Si la fusion des différentes caisses s’est faite à leur demande, l’organisation du recouvrement, le fait de le confier aux Urssaf et d’utiliser les outils informatiques de l’Acoss n’ont pas fait consensus.

Certaines caisses contestaient le principe même du recouvrement par les Urssaf et, en fonction des configurations locales, les agents des deux réseaux ont mis en commun leurs forces face aux difficultés… ou non.

Si, localement, des solutions pouvaient être trouvées, une réunion conjointe Urssaf-Acoss-RSI pour définir une feuille de route n’est intervenue qu’en septembre 2011. On observe depuis lors une volonté forte de prendre la réforme en l’état et d’apporter très rapidement des solutions palliatives.

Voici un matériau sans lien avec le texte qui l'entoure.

theorem Frame.writeDoorbell {M : Nat} {s0 s : State} {r : Nat} {v : Nat} {bus : Nat} (hk0 : Frame M s0 s)
    (hL : W.writeDoorbell &&& M = W.writeDoorbell) : Frame M s0 (State.writeDoorbell s r v bus) := by
  unfold State.writeDoorbell
  try dsimp only
  repeat' first
    | (with_reducible assumption)
    | (split)
    | (with_reducible refine Frame.foldl ?_ ?_)
    | (exact Nat.zero_and _)
    | (exact Frame.sub hL (by decide))
    | (exact Frame.bitOf hL (by decide))
    | (intro u hu x hx)
    | (intro u hu)
    | (refine Frame.bitMem (by with_reducible assumption) ?_)
    | (refine Frame.sub_all hL (by first | decide | (simp only [List.map_cons, List.map_nil]; decide)))
    | (refine Frame.bitMemFst (by with_reducible assumption) ?_)
    | (with_reducible apply Frame.emit)
    | (with_reducible apply Frame.applyDoorbell)
    | (with_reducible apply Frame.putDoorbells)
    | (with_reducible apply Frame.wake)
    | decide

/-- What `State.replayDoorbells` may write: register fields by number, memory at 1000. -/
def W.replayDoorbells : Nat := 0x100000000000000000000000000000000000000000000000000000000000000000000000000000000000000000000000000000000000000000000000c0000000000021800000000000000000000000000000000000042d00000000072401702e00000000000000000000000000000000000000000000000000000000000

theorem Frame.replayDoorbells {M : Nat} {s0 s : State} (hk0 : Frame M s0 s)
    (hL : W.replayDoorbells &&& M = W.replayDoorbells) : Frame M s0 (State.replayDoorbells s) := by
  unfold State.replayDoorbells
  try dsimp only
  repeat' first
    | (with_reducible assumption)
    | (split)
    | (with_reducible refine Frame.foldl ?_ ?_)
    | (exact Nat.zero_and _)
    | (exact Frame.sub hL (by decide))
    | (exact Frame.bitOf hL (by decide))
    | (intro u hu x hx)
    | (intro u hu)
    | (refine Frame.bitMem (by with_reducible assumption) ?_)
    | (refine Frame.sub_all hL (by first | decide | (simp only [List.map_cons, List.map_nil]; decide)))
    | (refine Frame.bitMemFst (by with_reducible assumption) ?_)
    | (with_reducible apply Frame.emit)
    | (with_reducible apply Frame.applyDoorbell)
    | (with_reducible apply Frame.putDoorbells)
    | decide

/-- What `State.txGo` may write: register fields by number, memory at 1000. -/
def W.txGo : Nat := 0xc0000000000020000000000000000000000000000000000000000000000000072000000000000000000000000000000000000000000000000000000000000000000

theorem Frame.txGo_at {s0 s t : State} {r i : Nat} {x : TxDesc} (h : Frame W.txGo s0 s) (e : s.txGo r i x = some t) : Frame W.txGo s0 t := by
  unfold State.txGo at e
  split at e
  · contradiction
  · split at e
    split at e
    · contradiction
    · rename_i hc
      have h1 := Frame.takeCells (hL := by decide) h hc
      dsimp only at e
      simp only [Option.some.injEq] at e
      subst e
      repeat' first
        | decide
        | (with_reducible assumption)
        | split
        | (with_reducible apply Frame.setBuf)
        | (with_reducible apply Frame.toEgress)
        | (with_reducible apply Frame.setTree)
        | (with_reducible apply Frame.setRing)

theorem Frame.txGo {M : Nat} {s0 s t : State} {r i : Nat} {x : TxDesc} (hk0 : Frame M s0 s) (e : s.txGo r i x = some t) (hL : W.txGo &&& M = W.txGo) :
    Frame M s0 t := hk0.trans ((Frame.txGo_at (Frame.refl _ _) e).mono hL)

/-- What `State.txTry` may write: register fields by number, memory at 1000. -/
def W.txTry : Nat := 0x100000000000000000000000000000000000000000000000000000000000000000000000000000000000000000000000000000000000000000000000c0000000000020000000000000000000000000000000000000000000000000072401202800000000000000000000000000000000000000000000000000000000000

Vos rapporteurs partagent l’analyse selon laquelle le calendrier de la réforme, moins de 2 ans entre la décision et la mise en place, était irréaliste compte-tenu des contraintes techniques, sans parler des réticences des acteurs en présence, alors même que l’impulsion politique initiale n’a pas été prolongée par le pilotage et les arbitrages nécessaires.

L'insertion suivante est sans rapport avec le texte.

theorem Frame.queueLearn {M : Nat} {s0 s : State} {r : LearnReq} (hk0 : Frame M s0 s)
    (_hL : W.queueLearn &&& M = W.queueLearn) : Frame M s0 (State.queueLearn s r) := by
  unfold State.queueLearn
  try dsimp only
  repeat' first
    | (with_reducible assumption)
    | (split)
    | (with_reducible refine Frame.foldl ?_ ?_)
    | (exact Nat.zero_and _)
    | (intro u hu x hx)
    | (intro u hu)
    | (refine Frame.bitMem (by with_reducible assumption) ?_)
    | (refine Frame.bitMemFst (by with_reducible assumption) ?_)
    | (with_reducible apply Frame.emit)
    | (with_reducible apply Frame.setTabs)
    | (with_reducible refine Frame.mk_other ?_)
    | decide

/-- What `State.refresh` may write: register fields by number, memory at 1000. -/
def W.refresh : Nat := 0x0

theorem Frame.refresh {M : Nat} {s0 s : State} {e : TblEntry} (hk0 : Frame M s0 s)
    (_hL : W.refresh &&& M = W.refresh) : Frame M s0 (State.refresh s e) := by
  unfold State.refresh
  try dsimp only
  repeat' first
    | (with_reducible assumption)
    | (split)
    | (with_reducible refine Frame.foldl ?_ ?_)
    | (exact Nat.zero_and _)
    | (intro u hu x hx)
    | (intro u hu)
    | (refine Frame.bitMem (by with_reducible assumption) ?_)
    | (refine Frame.bitMemFst (by with_reducible assumption) ?_)
    | (with_reducible apply Frame.emit)
    | (with_reducible apply Frame.lineHit)
    | (with_reducible apply Frame.setTabs)
    | (with_reducible refine Frame.mk_other ?_)
    | decide

/-- What `State.learnLookup` may write: register fields by number, memory at 1000. -/
def W.learnLookup : Nat := 0xc0000000000021800000000000000000000000000000000000000000000000072000000000000000000000000000000000000000000000000000000000000000000

theorem Frame.learnLookup {M : Nat} {s0 s : State} {f : UsFrame} {q : KeyProfile} {pq : KeyProfile} {keep : Bool} (hk0 : Frame M s0 s)
    (hL : W.learnLookup &&& M = W.learnLookup) : Frame M s0 (State.learnLookup s f q pq keep).2 := by
  unfold State.learnLookup
  try dsimp only
  repeat' first
    | (with_reducible assumption)
    | (split)
    | (with_reducible refine Frame.foldl ?_ ?_)
    | (exact Nat.zero_and _)
    | (exact Frame.sub hL (by decide))
    | (exact Frame.bitOf hL (by decide))
    | (intro u hu x hx)
    | (intro u hu)
    | (refine Frame.bitMem (by with_reducible assumption) ?_)
    | (refine Frame.sub_all hL (by first | decide | (simp only [List.map_cons, List.map_nil]; decide)))
    | (refine Frame.bitMemFst (by with_reducible assumption) ?_)
    | (with_reducible apply Frame.emit)
    | (with_reducible apply Frame.take)
    | (with_reducible refine Frame.lookup ?_ (by with_reducible assumption) ?_)
    | (with_reducible apply Frame.countFlow)
    | (with_reducible apply Frame.refresh)
    | (with_reducible apply Frame.queueLearn)
    | (with_reducible apply Frame.setTabs)
    | (with_reducible refine Frame.fst ?_ (by with_reducible assumption))
    | (with_reducible refine Frame.snd ?_ (by with_reducible assumption))
    | (with_reducible refine Frame.mk_other ?_)
    | decide

/-- What `State.classify` may write: register fields by number, memory at 1000. -/
def W.classify : Nat := 0xc0000000000021800000000000000000000000000000000000000000000000072000000000000000000000000000000000000000000000000000000000000000000

theorem Frame.classify {M : Nat} {s0 s : State} {f : UsFrame} {keep : Bool} (hk0 : Frame M s0 s)
    (hL : W.classify &&& M = W.classify) : Frame M s0 (State.classify s f keep).2 := by
  unfold State.classify
  try dsimp only
  repeat' first
    | (with_reducible assumption)
    | (split)
    | (with_reducible refine Frame.foldl ?_ ?_)
    | (exact Nat.zero_and _)
    | (exact Frame.sub hL (by decide))
    | (exact Frame.bitOf hL (by decide))
    | (intro u hu x hx)
    | (intro u hu)
    | (refine Frame.bitMem (by with_reducible assumption) ?_)
    | (refine Frame.sub_all hL (by first | decide | (simp only [List.map_cons, List.map_nil]; decide)))
    | (refine Frame.bitMemFst (by with_reducible assumption) ?_)
    | (with_reducible apply Frame.emit)
    | (with_reducible apply Frame.setTabs)
    | (with_reducible apply Frame.learnLookup)
    | (with_reducible apply Frame.take)
    | (with_reducible refine Frame.lookup ?_ (by with_reducible assumption) ?_)
    | (with_reducible apply Frame.countFlow)
    | (with_reducible refine Frame.fst ?_ (by with_reducible assumption))
    | (with_reducible refine Frame.snd ?_ (by with_reducible assumption))
    | (with_reducible refine Frame.mk_other ?_)
    | decide

/-- What `State.disposeUp` may write: register fields by number, memory at 1000. -/
def W.disposeUp : Nat := 0xc0000000000020000000000000000000000000000000000000000000000000072002040000000000000000000000000000000000000000000000000000000000000

theorem Frame.disposeUp {M : Nat} {s0 s : State} {f : UsFrame} {v : UsVerdict} (hk0 : Frame M s0 s)
    (hL : W.disposeUp &&& M = W.disposeUp) : Frame M s0 (State.disposeUp s f v) := by
  unfold State.disposeUp
  try dsimp only
  repeat' first
    | (with_reducible assumption)
    | (split)
    | (with_reducible refine Frame.foldl ?_ ?_)
    | (exact Nat.zero_and _)
    | (exact Frame.sub hL (by decide))
    | (exact Frame.bitOf hL (by decide))
    | (intro u hu x hx)
    | (intro u hu)
    | (refine Frame.bitMem (by with_reducible assumption) ?_)
    | (refine Frame.sub_all hL (by first | decide | (simp only [List.map_cons, List.map_nil]; decide)))
    | (refine Frame.bitMemFst (by with_reducible assumption) ?_)
    | (with_reducible apply Frame.emit)
    | (with_reducible apply Frame.rxOffer)
    | (with_reducible apply Frame.freeCells)
    | (with_reducible apply Frame.toEgress)
    | (with_reducible refine Frame.fst ?_ (by with_reducible assumption))
    | (with_reducible refine Frame.snd ?_ (by with_reducible assumption))
    | (with_reducible refine Frame.mk_other ?_)
    | decide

Le Gouvernement, dans la mise en œuvre de la réforme, s’est montré plus velléitaire que véritablement volontariste.

3. Un contexte économique dégradé

Vos rapporteurs tiennent à rappeler que la crise de l’ISU s’est déroulée dans un contexte économique profondément dégradé.

Le revenu annuel des indépendants a connu un fort recul en 2008 du fait de la crise et n’a retrouvé son niveau de 2007 qu’en 2011.

Figure n° 8 : Evolution du revenu moyen en euros constants (base 100 en 2006)

Champ : France, personnes exerçant une activité non salariée au 31/12, hors agriculture, hors auto-entrepreneurs et hors taxées d’office (définitions)

Source : Insee, base non-salariés

L’Insee note également que depuis 2009, l’augmentation du revenu moyen des indépendants est en partie liée à un effet de sélection du statut d’auto-entrepreneur : les activités générant de faibles revenus s’effectuent désormais dans ce cadre, ce qui conduit à une élévation du revenu moyen des indépendants « classiques ».

La situation financière des artisans et commerçants continue certainement à peser sur le redressement du recouvrement et sur la restauration de la confiance.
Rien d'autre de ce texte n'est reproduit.